Food is this incredible tool for learning the varied stories of people whose stories have been buried for so much of this country’s existence.

This series is deeply personal, perhaps more so than many of your works in the past. Was it a conscious decision to include so much of your family history on the show? Did you have any reservations about this?

I felt like this needed to be included because my family history parallels the story of so many Asian immigrants who came to this country with skills but couldn’t find work in the professional world. . I mean, my grandfather had an MBA from an American university, but couldn’t get hired in finance because he was Chinese.

Despite the discrimination and scapegoating that so many in the Asian-American community have faced over generations, food has managed to transcend those hardships and struggles. I find it amazing that Chinese food is as ubiquitous if not more ubiquitous than McDonald’s. These days, you can find any kind of Asian food you like, and it can even be delivered to your doorstep. Very often it is these origin stories in these restaurants that reflect resilience, struggle and sacrifice. In many ways, food is this incredible tool for learning the varied stories of people whose stories have been buried for so much of this country’s existence.

table full of chinese dishes

Warner Media

Unlearning generational ideas and figuring out what remains of the family legacy is also a major theme of the series. You were candid about your grandmother’s insistence that you don’t cook, because for her, an educated woman, who came to this country with so many skills, to cook and run a restaurant is not was not so much a choice as a last resort. As a mother now, was there anything that you consciously or unconsciously didn’t want to pass on to your children? Or, in turn, really does?

Well, because I grew up in an undiverse community, I always told myself that if I ever had kids, I want them to be exposed to diversity and other Asian Americans. They are so proud of their ethnic background and they love Asian food. In fact, my kids had noodles with a fried egg in their lunch box today, and believe me, they’d have kimchi if I let it – it would stink their whole class. It’s really come full circle because I wouldn’t have been caught dead delivering Chinese food to school. That would have been all the more reason for the children to tease me.
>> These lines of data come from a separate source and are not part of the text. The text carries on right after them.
-- ==== Sys2Proof/Laws/SharedCommit.lean ====
section
/-! SUPPORT. What the shared operations of commits, digests, image loads, slots, maintenance, Sheaz and the frame leave as it is: every part of the state that an operation does not
change, one lemma an operation. -/

namespace Sys2Proof.Machine

@[simp] theorem closeStage_same (s : State) (img : Image) (id : Nat) (bytes : List Byte) :
    (closeStage s img id bytes).regs = s.regs ∧ (closeStage s img id bytes).frame = s.frame ∧
    (closeStage s img id bytes).cfg = s.cfg ∧ (closeStage s img id bytes).world = s.world ∧
    (closeStage s img id bytes).ledger = s.ledger ∧ (closeStage s img id bytes).order = s.order ∧
    (closeStage s img id bytes).solver = s.solver ∧ (closeStage s img id bytes).spec = s.spec ∧
    (closeStage s img id bytes).jig = s.jig ∧ (closeStage s img id bytes).safety = s.safety ∧
    (closeStage s img id bytes).pins = s.pins ∧ (closeStage s img id bytes).die = s.die ∧
    (closeStage s img id bytes).fault = s.fault ∧ (closeStage s img id bytes).eth = s.eth ∧
    (closeStage s img id bytes).tenon = s.tenon ∧ (closeStage s img id bytes).power = s.power ∧
    (closeStage s img id bytes).sec = s.sec ∧ (closeStage s img id bytes).jtag = s.jtag ∧
    (closeStage s img id bytes).waiting = s.waiting ∧ (closeStage s img id bytes).access = s.access ∧
    (closeStage s img id bytes).fresh = s.fresh ∧ (closeStage s img id bytes).pending = s.pending := by
  unfold closeStage; (repeat' split) <;> simp

@[simp] theorem closeMain_same (s : State) (img : Image) :
    (closeMain s img).regs = s.regs ∧ (closeMain s img).frame = s.frame ∧ (closeMain s img).cfg = s.cfg ∧
    (closeMain s img).world = s.world ∧ (closeMain s img).ledger = s.ledger ∧ (closeMain s img).order = s.order ∧
    (closeMain s img).solver = s.solver ∧ (closeMain s img).spec = s.spec ∧ (closeMain s img).jig = s.jig ∧
    (closeMain s img).safety = s.safety ∧ (closeMain s img).pins = s.pins ∧ (closeMain s img).die = s.die ∧
    (closeMain s img).fault = s.fault ∧ (closeMain s img).eth = s.eth ∧ (closeMain s img).tenon = s.tenon ∧
    (closeMain s img).power = s.power ∧ (closeMain s img).sec = s.sec ∧ (closeMain s img).jtag = s.jtag ∧
    (closeMain s img).waiting = s.waiting ∧ (closeMain s img).access = s.access ∧ (closeMain s img).fresh = s.fresh ∧
    (closeMain s img).pending = s.pending := by
  simp only [closeMain]; (repeat' split) <;> simp_all

@[simp] theorem putRecord_same (s : State) (rec_ : List Byte) :
    (putRecord s rec_).frame = s.frame ∧ (putRecord s rec_).cfg = s.cfg ∧ (putRecord s rec_).world = s.world ∧
    (putRecord s rec_).ledger = s.ledger ∧ (putRecord s rec_).order = s.order ∧ (putRecord s rec_).solver = s.solver ∧
    (putRecord s rec_).spec = s.spec ∧ (putRecord s rec_).jig = s.jig ∧ (putRecord s rec_).safety = s.safety ∧
    (putRecord s rec_).pins = s.pins ∧ (putRecord s rec_).die = s.die ∧ (putRecord s rec_).fault = s.fault ∧
    (putRecord s rec_).eth = s.eth ∧ (putRecord s rec_).tenon = s.tenon ∧ (putRecord s rec_).power = s.power ∧
    (putRecord s rec_).sec = s.sec ∧ (putRecord s rec_).jtag = s.jtag ∧ (putRecord s rec_).waiting = s.waiting ∧
    (putRecord s rec_).access = s.access ∧ (putRecord s rec_).fresh = s.fresh ∧ (putRecord s rec_).pending = s.pending := by
  unfold putRecord; (repeat' split) <;> simp

@[simp] theorem takeAnchor_same (s : State) (img : Image) :
    (takeAnchor s img).frame = s.frame ∧ (takeAnchor s img).cfg = s.cfg ∧ (takeAnchor s img).world = s.world ∧
    (takeAnchor s img).ledger = s.ledger ∧ (takeAnchor s img).order = s.order ∧ (takeAnchor s img).solver = s.solver ∧
    (takeAnchor s img).spec = s.spec ∧ (takeAnchor s img).jig = s.jig ∧ (takeAnchor s img).safety = s.safety ∧
    (takeAnchor s img).pins = s.pins ∧ (takeAnchor s img).die = s.die ∧ (takeAnchor s img).fault = s.fault ∧
    (takeAnchor s img).eth = s.eth ∧ (takeAnchor s img).tenon = s.tenon ∧ (takeAnchor s img).power = s.power ∧
    (takeAnchor s img).sec = s.sec ∧ (takeAnchor s img).jtag = s.jtag ∧ (takeAnchor s img).waiting = s.waiting ∧
    (takeAnchor s img).access = s.access ∧ (takeAnchor s img).fresh = s.fresh ∧ (takeAnchor s img).pending = s.pending := by
  simp only [takeAnchor]; (repeat' split) <;> simp_all

@[simp] theorem captureEpoch_same (s : State) (x : EpochRec) :
    (captureEpoch s x).frame = s.frame ∧ (captureEpoch s x).cfg = s.cfg ∧ (captureEpoch s x).world = s.world ∧
    (captureEpoch s x).ledger = s.ledger ∧ (captureEpoch s x).order = s.order ∧ (captureEpoch s x).solver = s.solver ∧
    (captureEpoch s x).spec = s.spec ∧ (captureEpoch s x).jig = s.jig ∧ (captureEpoch s x).safety = s.safety ∧
    (captureEpoch s x).pins = s.pins ∧ (captureEpoch s x).die = s.die ∧ (captureEpoch s x).fault = s.fault ∧
    (captureEpoch s x).eth = s.eth ∧ (captureEpoch s x).tenon = s.tenon ∧ (captureEpoch s x).power = s.power ∧
    (captureEpoch s x).sec = s.sec ∧ (captureEpoch s x).jtag = s.jtag ∧ (captureEpoch s x).waiting = s.waiting ∧
    (captureEpoch s x).access = s.access ∧ (captureEpoch s x).pending = s.pending := by
  simp only [captureEpoch]; (repeat' split) <;> simp_all

@[simp] theorem State.setPart_same (s : State) (p : Nat) (x : PartSt) :
    (State.setPart s p x).frame = s.frame ∧ (State.setPart s p x).cfg = s.cfg ∧ (State.setPart s p x).world = s.world ∧
    (State.setPart s p x).ledger = s.ledger ∧ (State.setPart s p x).order = s.order ∧ (State.setPart s p x).solver = s.solver ∧
    (State.setPart s p x).spec = s.spec ∧ (State.setPart s p x).jig = s.jig ∧ (State.setPart s p x).safety = s.safety ∧
    (State.setPart s p x).pins = s.pins ∧ (State.setPart s p x).die = s.die ∧ (State.setPart s p x).fault = s.fault ∧
    (State.setPart s p x).digest = s.digest ∧ (State.setPart s p x).tenon = s.tenon ∧ (State.setPart s p x).power = s.power ∧
    (State.setPart s p x).sec = s.sec ∧ (State.setPart s p x).jtag = s.jtag ∧ (State.setPart s p x).waiting = s.waiting ∧
    (State.setPart s p x).access = s.access ∧ (State.setPart s p x).fresh = s.fresh ∧ (State.setPart s p x).pending = s.pending := by
  simp [State.setPart]

@[simp] theorem countDrop_same (s : State) (r : Nat) (f : Frame) :
    (countDrop s r f).frame = s.frame ∧ (countDrop s r f).cfg = s.cfg ∧ (countDrop s r f).world = s.world ∧
    (countDrop s r f).ledger = s.ledger ∧ (countDrop s r f).order = s.order ∧ (countDrop s r f).solver = s.solver ∧
    (countDrop s r f).spec = s.spec ∧ (countDrop s r f).jig = s.jig ∧ (countDrop s r f).safety = s.safety ∧
    (countDrop s r f).pins = s.pins ∧ (countDrop s r f).die = s.die ∧ (countDrop s r f).fault = s.fault ∧
    (countDrop s r f).digest = s.digest ∧ (countDrop s r f).eth = s.eth ∧ (countDrop s r f).tenon = s.tenon ∧
    (countDrop s r f).power = s.power ∧ (countDrop s r f).sec = s.sec ∧ (countDrop s r f).jtag = s.jtag ∧
    (countDrop s r f).waiting = s.waiting ∧ (countDrop s r f).access = s.access ∧ (countDrop s r f).fresh = s.fresh ∧
    (countDrop s r f).pending = s.pending := by
  unfold countDrop; (repeat' split) <;> simp

@[simp] theorem acceptSeq_same (s : State) (f : Frame) :
    (acceptSeq s f).frame = s.frame ∧ (acceptSeq s f).cfg = s.cfg ∧ (acceptSeq s f).world = s.world ∧
    (acceptSeq s f).ledger = s.ledger ∧ (acceptSeq s f).order = s.order ∧ (acceptSeq s f).solver = s.solver ∧
    (acceptSeq s f).spec = s.spec ∧ (acceptSeq s f).jig = s.jig ∧ (acceptSeq s f).safety = s.safety ∧
    (acceptSeq s f).pins = s.pins ∧ (acceptSeq s f).die = s.die ∧ (acceptSeq s f).fault = s.fault ∧
    (acceptSeq s f).digest = s.digest ∧ (acceptSeq s f).tenon = s.tenon ∧ (acceptSeq s f).power = s.power ∧
    (acceptSeq s f).sec = s.sec ∧ (acceptSeq s f).jtag = s.jtag ∧ (acceptSeq s f).waiting = s.waiting ∧
    (acceptSeq s f).access = s.access ∧ (acceptSeq s f).fresh = s.fresh ∧ (acceptSeq s f).pending = s.pending := by
  simp [acceptSeq]

@[simp] theorem receiveBoot_same (s : State) (f : Frame) :
    (receiveBoot s f).2.frame = s.frame ∧ (receiveBoot s f).2.cfg = s.cfg ∧ (receiveBoot s f).2.world = s.world ∧
    (receiveBoot s f).2.ledger = s.ledger ∧ (receiveBoot s f).2.order = s.order ∧ (receiveBoot s f).2.solver = s.solver ∧
    (receiveBoot s f).2.spec = s.spec ∧ (receiveBoot s f).2.jig = s.jig ∧ (receiveBoot s f).2.safety = s.safety ∧
    (receiveBoot s f).2.pins = s.pins ∧ (receiveBoot s f).2.die = s.die ∧ (receiveBoot s f).2.fault = s.fault ∧
    (receiveBoot s f).2.digest = s.digest ∧ (receiveBoot s f).2.tenon = s.tenon ∧ (receiveBoot s f).2.power = s.power ∧
    (receiveBoot s f).2.sec = s.sec ∧ (receiveBoot s f).2.jtag = s.jtag ∧ (receiveBoot s f).2.waiting = s.waiting ∧
    (receiveBoot s f).2.access = s.access ∧ (receiveBoot s f).2.fresh = s.fresh ∧ (receiveBoot s f).2.pending = s.pending := by
  simp only [receiveBoot]; (repeat' split) <;> (repeat' apply And.intro) <;> (try simp) <;> (repeat refine (foldl_proj _ _ (fun _ _ => ?_) _ _).trans ?_) <;> (repeat' split) <;> (try simp) <;> (repeat' split) <;> simp

@[simp] theorem receiveRunning_same (s : State) (img : Image) (f : Frame) (t : Nat) :
    (receiveRunning s img f t).2.frame = s.frame ∧ (receiveRunning s img f t).2.cfg = s.cfg ∧
    (receiveRunning s img f t).2.world = s.world ∧ (receiveRunning s img f t).2.ledger = s.ledger ∧
    (receiveRunning s img f t).2.order = s.order ∧ (receiveRunning s img f t).2.solver = s.solver ∧
    (receiveRunning s img f t).2.spec = s.spec ∧ (receiveRunning s img f t).2.jig = s.jig ∧
    (receiveRunning s img f t).2.safety = s.safety ∧ (receiveRunning s img f t).2.pins = s.pins ∧
    (receiveRunning s img f t).2.die = s.die ∧ (receiveRunning s img f t).2.fault = s.fault ∧
    (receiveRunning s img f t).2.digest = s.digest ∧ (receiveRunning s img f t).2.tenon = s.tenon ∧
    (receiveRunning s img f t).2.power = s.power ∧ (receiveRunning s img f t).2.sec = s.sec ∧
    (receiveRunning s img f t).2.jtag = s.jtag ∧ (receiveRunning s img f t).2.waiting = s.waiting ∧
    (receiveRunning s img f t).2.access = s.access ∧ (receiveRunning s img f t).2.fresh = s.fresh ∧
    (receiveRunning s img f t).2.pending = s.pending := by
  simp only [receiveRunning]; (repeat' split) <;> (repeat' apply And.intro) <;> (try simp) <;> (repeat refine (foldl_proj _ _ (fun _ _ => ?_) _ _).trans ?_) <;> (repeat' split) <;> (try simp) <;> (repeat' split) <;> simp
In Exit, we meet so many interesting characters across the country, from a burlesque dancer in New Orleans to musician and author Michelle Zauner, who performs as Japanese Breakfast. Tell me about the research process for this show. What goes into the decision of who to present and how much?

It was really a collaborative effort, and I think one of the reasons it was so important to have Asian American directors for all the episodes is that they had their own unique take on how they wanted tell the story of their community. I think that’s one of the reasons the show feels authentic is because we’re telling our own stories, and in some ways that experience was a wake-up call for a lot of us that the Asian-American community is its own kind of distinctive community.

So many of us have felt so many conflicts about identity growing up. I never felt totally American because I didn’t look like the stereotypical image of what an American was supposed to look like. But I also didn’t know anything about what it was like to be from China. In many ways, we had more in common with each other than with the Chinese, the Philippines or Cambodia, didn’t we? Because this Asian-American experience is a unique experience in itself.

lisa ling sitting at filipino kamayan dinner

Warner Media

It might be difficult, but did you have a favorite dish while filming the show?

One of my favorite dishes I had last week was the caramelized pork from BéÙ, Silver Lake’s Vietnamese cafe. Because I’m in California, I had easy access to it, but I also fantasized about the fish I had at Korai Kitchen, the Jersey City Bangladeshi restaurant in Journal Square.

Without giving too much away, in the last episode you spend some time in a karaoke bar. What’s your favorite karaoke song?

Of course, I love “Islands in the Stream” by Kenny Rogers and Dolly Parton. I’m kind of a duo, and this one is my favorite. One day, if ever we are in the same place, my husband and I do a very good interpretation.

This interview has been condensed and edited for clarity.